Search code examples
phpdomdocument

Why does the node hierarchy in a PHP DOMDocument not match the given html hierarchy?


I have an html string that is formatted correctly for html.
After I load a PHP DOMDocument object with it I read the node tree and it is wrong.
The node tree does not match the html.

The table node is inside a #text node.
The 2nd td node is inside the first td node.
The 2nd tr node is inside the first tr node.
The 4th td node is inside the 3rd td node.
The #text 'after' is inside the table node.

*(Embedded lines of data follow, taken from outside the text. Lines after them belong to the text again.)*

/-! ### dropRequest: taking a request out -/

@[simp] theorem State.dropRequest_lineState (p : Request → Bool) : (s.dropRequest p).lineState = s.lineState := rfl
@[simp] theorem State.dropRequest_faultKind (p : Request → Bool) : (s.dropRequest p).faultKind = s.faultKind := rfl
@[simp] theorem State.dropRequest_lineRateInForce (p : Request → Bool) : (s.dropRequest p).lineRateInForce = s.lineRateInForce := rfl
@[simp] theorem State.dropRequest_exchange (p : Request → Bool) : (s.dropRequest p).exchange = s.exchange := rfl
@[simp] theorem State.dropRequest_passOver (p : Request → Bool) : (s.dropRequest p).passOver = s.passOver := rfl
@[simp] theorem State.dropRequest_roster (p : Request → Bool) : (s.dropRequest p).roster = s.roster := rfl
@[simp] theorem State.dropRequest_bindings (p : Request → Bool) : (s.dropRequest p).bindings = s.bindings := rfl
@[simp] theorem State.dropRequest_censusState (p : Request → Bool) : (s.dropRequest p).censusState = s.censusState := rfl
@[simp] theorem State.dropRequest_dismissOwed (p : Request → Bool) : (s.dropRequest p).dismissOwed = s.dismissOwed := rfl
@[simp] theorem State.dropRequest_claims (p : Request → Bool) : (s.dropRequest p).claims = s.claims := rfl
@[simp] theorem State.dropRequest_failures (p : Request → Bool) : (s.dropRequest p).failures = s.failures := rfl
@[simp] theorem State.dropRequest_yield (p : Request → Bool) : (s.dropRequest p).yield = s.yield := rfl
@[simp] theorem State.dropRequest_round (p : Request → Bool) : (s.dropRequest p).round = s.round := rfl
@[simp] theorem State.dropRequest_autoTimer (p : Request → Bool) : (s.dropRequest p).autoTimer = s.autoTimer := rfl
@[simp] theorem State.dropRequest_fifo (p : Request → Bool) : (s.dropRequest p).fifo = s.fifo := rfl
@[simp] theorem State.dropRequest_negotiation (p : Request → Bool) : (s.dropRequest p).negotiation = s.negotiation := rfl
@[simp] theorem State.dropRequest_commitPending (p : Request → Bool) : (s.dropRequest p).commitPending = s.commitPending := rfl
@[simp] theorem State.dropRequest_shadow (p : Request → Bool) : (s.dropRequest p).shadow = s.shadow := rfl
@[simp] theorem State.dropRequest_active (p : Request → Bool) : (s.dropRequest p).active = s.active := rfl
@[simp] theorem State.dropRequest_tickTimer (p : Request → Bool) : (s.dropRequest p).tickTimer = s.tickTimer := rfl
@[simp] theorem State.dropRequest_tickCounter (p : Request → Bool) : (s.dropRequest p).tickCounter = s.tickCounter := rfl
@[simp] theorem State.dropRequest_sweepPointer (p : Request → Bool) : (s.dropRequest p).sweepPointer = s.sweepPointer := rfl
@[simp] theorem State.dropRequest_staging (p : Request → Bool) : (s.dropRequest p).staging = s.staging := rfl
@[simp] theorem State.dropRequest_queue (p : Request → Bool) : (s.dropRequest p).queue = s.queue.eraseP p := rfl
@[simp] theorem State.dropRequest_ticketCounter (p : Request → Bool) : (s.dropRequest p).ticketCounter = s.ticketCounter := rfl
@[simp] theorem State.dropRequest_ring (p : Request → Bool) : (s.dropRequest p).ring = s.ring := rfl
@[simp] theorem State.dropRequest_stores (p : Request → Bool) : (s.dropRequest p).stores = s.stores := rfl
@[simp] theorem State.dropRequest_censusSlot (p : Request → Bool) : (s.dropRequest p).censusSlot = s.censusSlot := rfl
@[simp] theorem State.dropRequest_cause (p : Request → Bool) : (s.dropRequest p).cause = s.cause := rfl
@[simp] theorem State.dropRequest_enable (p : Request → Bool) : (s.dropRequest p).enable = s.enable := rfl
@[simp] theorem State.dropRequest_result (p : Request → Bool) : (s.dropRequest p).result = s.result := rfl
@[simp] theorem State.dropRequest_resultArg (p : Request → Bool) : (s.dropRequest p).resultArg = s.resultArg := rfl
@[simp] theorem State.dropRequest_args (p : Request → Bool) : (s.dropRequest p).args = s.args := rfl
@[simp] theorem State.dropRequest_tabsel (p : Request → Bool) : (s.dropRequest p).tabsel = s.tabsel := rfl
@[simp] theorem State.dropRequest_tabidx (p : Request → Bool) : (s.dropRequest p).tabidx = s.tabidx := rfl
@[simp] theorem State.dropRequest_latch (p : Request → Bool) : (s.dropRequest p).latch = s.latch := rfl
@[simp] theorem State.dropRequest_latchPointer (p : Request → Bool) : (s.dropRequest p).latchPointer = s.latchPointer := rfl
@[simp] theorem State.dropRequest_latchEnd (p : Request → Bool) : (s.dropRequest p).latchEnd = s.latchEnd := rfl
@[simp] theorem State.dropRequest_lineRate (p : Request → Bool) : (s.dropRequest p).lineRate = s.lineRate := rfl
@[simp] theorem State.dropRequest_sweepInterval (p : Request → Bool) : (s.dropRequest p).sweepInterval = s.sweepInterval := rfl
@[simp] theorem State.dropRequest_retryLimit (p : Request → Bool) : (s.dropRequest p).retryLimit = s.retryLimit := rfl
@[simp] theorem State.dropRequest_waitLimit (p : Request → Bool) : (s.dropRequest p).waitLimit = s.waitLimit := rfl
@[simp] theorem State.dropRequest_holdOffTime (p : Request → Bool) : (s.dropRequest p).holdOffTime = s.holdOffTime := rfl
@[simp] theorem State.dropRequest_missLimit (p : Request → Bool) : (s.dropRequest p).missLimit = s.missLimit := rfl
@[simp] theorem State.dropRequest_autoCensus (p : Request → Bool) : (s.dropRequest p).autoCensus = s.autoCensus := rfl
@[simp] theorem State.dropRequest_clearing (p : Request → Bool) : (s.dropRequest p).clearing = s.clearing := rfl
@[simp] theorem State.dropRequest_resetAsserted (p : Request → Bool) : (s.dropRequest p).resetAsserted = s.resetAsserted := rfl
@[simp] theorem State.dropRequest_readData (p : Request → Bool) : (s.dropRequest p).readData = s.readData := rfl
@[simp] theorem State.dropRequest_pending (p : Request → Bool) : (s.dropRequest p).pending = s.pending := rfl

/-! ### restartAutoTimer: restarting the auto-census timer -/

@[simp] theorem State.restartAutoTimer_lineState : (s.restartAutoTimer).lineState = s.lineState := rfl
@[simp] theorem State.restartAutoTimer_faultKind : (s.restartAutoTimer).faultKind = s.faultKind := rfl
@[simp] theorem State.restartAutoTimer_lineRateInForce : (s.restartAutoTimer).lineRateInForce = s.lineRateInForce := rfl
@[simp] theorem State.restartAutoTimer_exchange : (s.restartAutoTimer).exchange = s.exchange := rfl
@[simp] theorem State.restartAutoTimer_passOver : (s.restartAutoTimer).passOver = s.passOver := rfl
@[simp] theorem State.restartAutoTimer_roster : (s.restartAutoTimer).roster = s.roster := rfl
@[simp] theorem State.restartAutoTimer_bindings : (s.restartAutoTimer).bindings = s.bindings := rfl
@[simp] theorem State.restartAutoTimer_censusState : (s.restartAutoTimer).censusState = s.censusState := rfl
@[simp] theorem State.restartAutoTimer_dismissOwed : (s.restartAutoTimer).dismissOwed = s.dismissOwed := rfl
@[simp] theorem State.restartAutoTimer_claims : (s.restartAutoTimer).claims = s.claims := rfl
@[simp] theorem State.restartAutoTimer_failures : (s.restartAutoTimer).failures = s.failures := rfl
@[simp] theorem State.restartAutoTimer_yield : (s.restartAutoTimer).yield = s.yield := rfl
@[simp] theorem State.restartAutoTimer_round : (s.restartAutoTimer).round = s.round := rfl
@[simp] theorem State.restartAutoTimer_autoTimer : (s.restartAutoTimer).autoTimer = autoPeriod s.autoCensus := rfl
@[simp] theorem State.restartAutoTimer_fifo : (s.restartAutoTimer).fifo = s.fifo := rfl
@[simp] theorem State.restartAutoTimer_negotiation : (s.restartAutoTimer).negotiation = s.negotiation := rfl
@[simp] theorem State.restartAutoTimer_commitPending : (s.restartAutoTimer).commitPending = s.commitPending := rfl
@[simp] theorem State.restartAutoTimer_shadow : (s.restartAutoTimer).shadow = s.shadow := rfl
@[simp] theorem State.restartAutoTimer_active : (s.restartAutoTimer).active = s.active := rfl
@[simp] theorem State.restartAutoTimer_tickTimer : (s.restartAutoTimer).tickTimer = s.tickTimer := rfl
@[simp] theorem State.restartAutoTimer_tickCounter : (s.restartAutoTimer).tickCounter = s.tickCounter := rfl
@[simp] theorem State.restartAutoTimer_sweepPointer : (s.restartAutoTimer).sweepPointer = s.sweepPointer := rfl
@[simp] theorem State.restartAutoTimer_staging : (s.restartAutoTimer).staging = s.staging := rfl
@[simp] theorem State.restartAutoTimer_queue : (s.restartAutoTimer).queue = s.queue := rfl
@[simp] theorem State.restartAutoTimer_ticketCounter : (s.restartAutoTimer).ticketCounter = s.ticketCounter := rfl
@[simp] theorem State.restartAutoTimer_ring : (s.restartAutoTimer).ring = s.ring := rfl
@[simp] theorem State.restartAutoTimer_stores : (s.restartAutoTimer).stores = s.stores := rfl
@[simp] theorem State.restartAutoTimer_censusSlot : (s.restartAutoTimer).censusSlot = s.censusSlot := rfl
@[simp] theorem State.restartAutoTimer_cause : (s.restartAutoTimer).cause = s.cause := rfl
@[simp] theorem State.restartAutoTimer_enable : (s.restartAutoTimer).enable = s.enable := rfl
@[simp] theorem State.restartAutoTimer_result : (s.restartAutoTimer).result = s.result := rfl
@[simp] theorem State.restartAutoTimer_resultArg : (s.restartAutoTimer).resultArg = s.resultArg := rfl
@[simp] theorem State.restartAutoTimer_args : (s.restartAutoTimer).args = s.args := rfl
@[simp] theorem State.restartAutoTimer_tabsel : (s.restartAutoTimer).tabsel = s.tabsel := rfl
@[simp] theorem State.restartAutoTimer_tabidx : (s.restartAutoTimer).tabidx = s.tabidx := rfl
@[simp] theorem State.restartAutoTimer_latch : (s.restartAutoTimer).latch = s.latch := rfl
@[simp] theorem State.restartAutoTimer_latchPointer : (s.restartAutoTimer).latchPointer = s.latchPointer := rfl
@[simp] theorem State.restartAutoTimer_latchEnd : (s.restartAutoTimer).latchEnd = s.latchEnd := rfl
@[simp] theorem State.restartAutoTimer_lineRate : (s.restartAutoTimer).lineRate = s.lineRate := rfl
@[simp] theorem State.restartAutoTimer_sweepInterval : (s.restartAutoTimer).sweepInterval = s.sweepInterval := rfl
@[simp] theorem State.restartAutoTimer_retryLimit : (s.restartAutoTimer).retryLimit = s.retryLimit := rfl
@[simp] theorem State.restartAutoTimer_waitLimit : (s.restartAutoTimer).waitLimit = s.waitLimit := rfl
@[simp] theorem State.restartAutoTimer_holdOffTime : (s.restartAutoTimer).holdOffTime = s.holdOffTime := rfl
@[simp] theorem State.restartAutoTimer_missLimit : (s.restartAutoTimer).missLimit = s.missLimit := rfl
@[simp] theorem State.restartAutoTimer_autoCensus : (s.restartAutoTimer).autoCensus = s.autoCensus := rfl
@[simp] theorem State.restartAutoTimer_clearing : (s.restartAutoTimer).clearing = s.clearing := rfl
@[simp] theorem State.restartAutoTimer_resetAsserted : (s.restartAutoTimer).resetAsserted = s.resetAsserted := rfl
@[simp] theorem State.restartAutoTimer_readData : (s.restartAutoTimer).readData = s.readData := rfl
@[simp] theorem State.restartAutoTimer_pending : (s.restartAutoTimer).pending = s.pending := rfl

end

/-! ### Entries and stores -/

/-- Indexing a tabulated vector. -/
@[simp] theorem getElem_tabulate {α : Type} (n : Nat) (f : Fin n → α) (i : Nat) (h : i < n) :
    (tabulate n f)[i] = f ⟨i, h⟩ := by
  simp [tabulate]

/-- Reading the entry just replaced. -/
@[simp] theorem State.entry_setEntry_self (s : State) (a : Addr) (e : Entry) : (s.setEntry a e).entry a = e := by
  simp [State.entry, State.setEntry]

/-- Reading another entry than the one replaced. -/
theorem State.entry_setEntry_ne (s : State) {a b : Addr} (e : Entry) (h : b ≠ a) :
    (s.setEntry a e).entry b = s.entry b := by
  have : a.val ≠ b.val := fun k => h (Fin.ext k.symm)
  simp [State.entry, State.setEntry, Vector.getElem_set_ne _ _ this]

/-- Reading an entry after one is replaced. -/
theorem State.entry_setEntry (s : State) (a b : Addr) (e : Entry) :
    (s.setEntry a e).entry b = if b = a then e else s.entry b := by
  split
  · rename_i h; subst h; simp
  · rename_i h; exact s.entry_setEntry_ne e h

/-- Reading an entry after one is changed. -/
theorem State.entry_modifyEntry (s : State) (a b : Addr) (f : Entry → Entry) :
    (s.modifyEntry a f).entry b = if b = a then f (s.entry a) else s.entry b := s.entry_setEntry a b _

/-- Reading an entry after every entry is changed. -/
@[simp] theorem State.entry_mapEntries (s : State) (f : Addr → Entry → Entry) (a : Addr) :
    (s.mapEntries f).entry a = f a (s.entry a) := by
  simp [State.entry, State.mapEntries]

/-- Reading a store after one is replaced. -/
theorem State.store_setStore (s : State) (a b : Addr) (st : Store) :
    (s.setStore a st).store b = if b = a then st else s.store b := by
  split
  · rename_i h; subst h; simp [State.store, State.setStore]
  · rename_i h
    have : a.val ≠ b.val := fun k => h (Fin.ext k.symm)
    simp [State.store, State.setStore, Vector.getElem_set_ne _ _ this]

/-- An entry depends on the roster alone. -/
theorem State.entry_congr {s t : State} (h : t.roster = s.roster) (a : Addr) : t.entry a = s.entry a := by
  simp [State.entry, h]

/-- A store depends on the stores alone. -/
theorem State.store_congr {s t : State} (h : t.stores = s.stores) (a : Addr) : t.store a = s.store a := by
  simp [State.store, h]

end Sys2Proof.Machine
end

Why is this wrong and how can I fix it?

The code below is executed here:
https://dev.aecperformance.com/test.php

//Formatted so you can easily see the format
$html = "<body>
            <div style='border:1px solid blue; padding:10px;' >
                This is a <b>bold <span style='color:red'>red test</span></b> a table 
                <table style='display:inline-block; border:1px solid green; padding:0'>
                    <tr><td>Head 1</td><td>Head 2</td></tr>
                    <tr><td>Value 1</td><td>Value 2</td></tr>
                </table>
                after 
            </div>
            After div
        </body>";
//Formatted with all tabs and line feeds stripped
$html = "<body><div style='border:1px solid blue; padding:10px;' >This is a <b>bold <span style='color:red'>red test</span></b> a table<table style='display:inline-block; border:1px solid green; padding:0'><tr><td>Head 1</td><td>Head 2</td></tr><tr><td>Value 1</td><td>Value 2</td></tr></table>after</div>After div</body>";

$nNxtLvl = 0;
function processChildNodes($node)
{       
    global $nNxtLvl;
    
    $lvl = $nNxtLvl;    
    for($i=0; $i < $lvl; $i++) {
        echo "&nbsp;&nbsp;&nbsp;&nbsp;&nbsp;&nbsp;&nbsp;&nbsp;";
    }
    echo $node->nodeName;
    if($node->nodeName == "#text") echo " " . $node->nodeValue;
    echo "<br>";
    $cNodes = $node->childNodes;
    if (!empty($cNodes)) {
        foreach ($cNodes as $cNode) {               
            $nNxtLvl++;
            processChildNodes($cNode);              
        }
    }
    $nNxtLvl = $lvl;        
}

$dom = new \DOMDocument();
$dom->loadHTML($html);
$ls = $dom->getElementsByTagName('body');
$elBody = $ls[0];
$ls = $elBody->childNodes;
for($i=0; $i < count($ls); $i++) {
    processChildNodes($ls->item($i));      
}

Solution

  • You put $nNxtLvl++; inside the child node loop, so each time there is a new iteration (aka another sibling node), the level is increased.

    You can fix it just by moving it outside the loop:

        if (!empty($cNodes)) {
            $nNxtLvl++; // <== Moved outside the loop
            foreach ($cNodes as $cNode) {
                processChildNodes($cNode);
            }
        }
    

    Some other advices about your code:

    • Avoid using global variables (they are quite never used in our days in Php); instead pass the level as second argument of you function processChildNodes();
    • You can clearly avoid the for($i...) loop, indeed you just want to echo a repeated string, so you can use str_repeat(), for example: echo str_repeat("&nbsp;", 8 * $lvl); instead of the whole loop.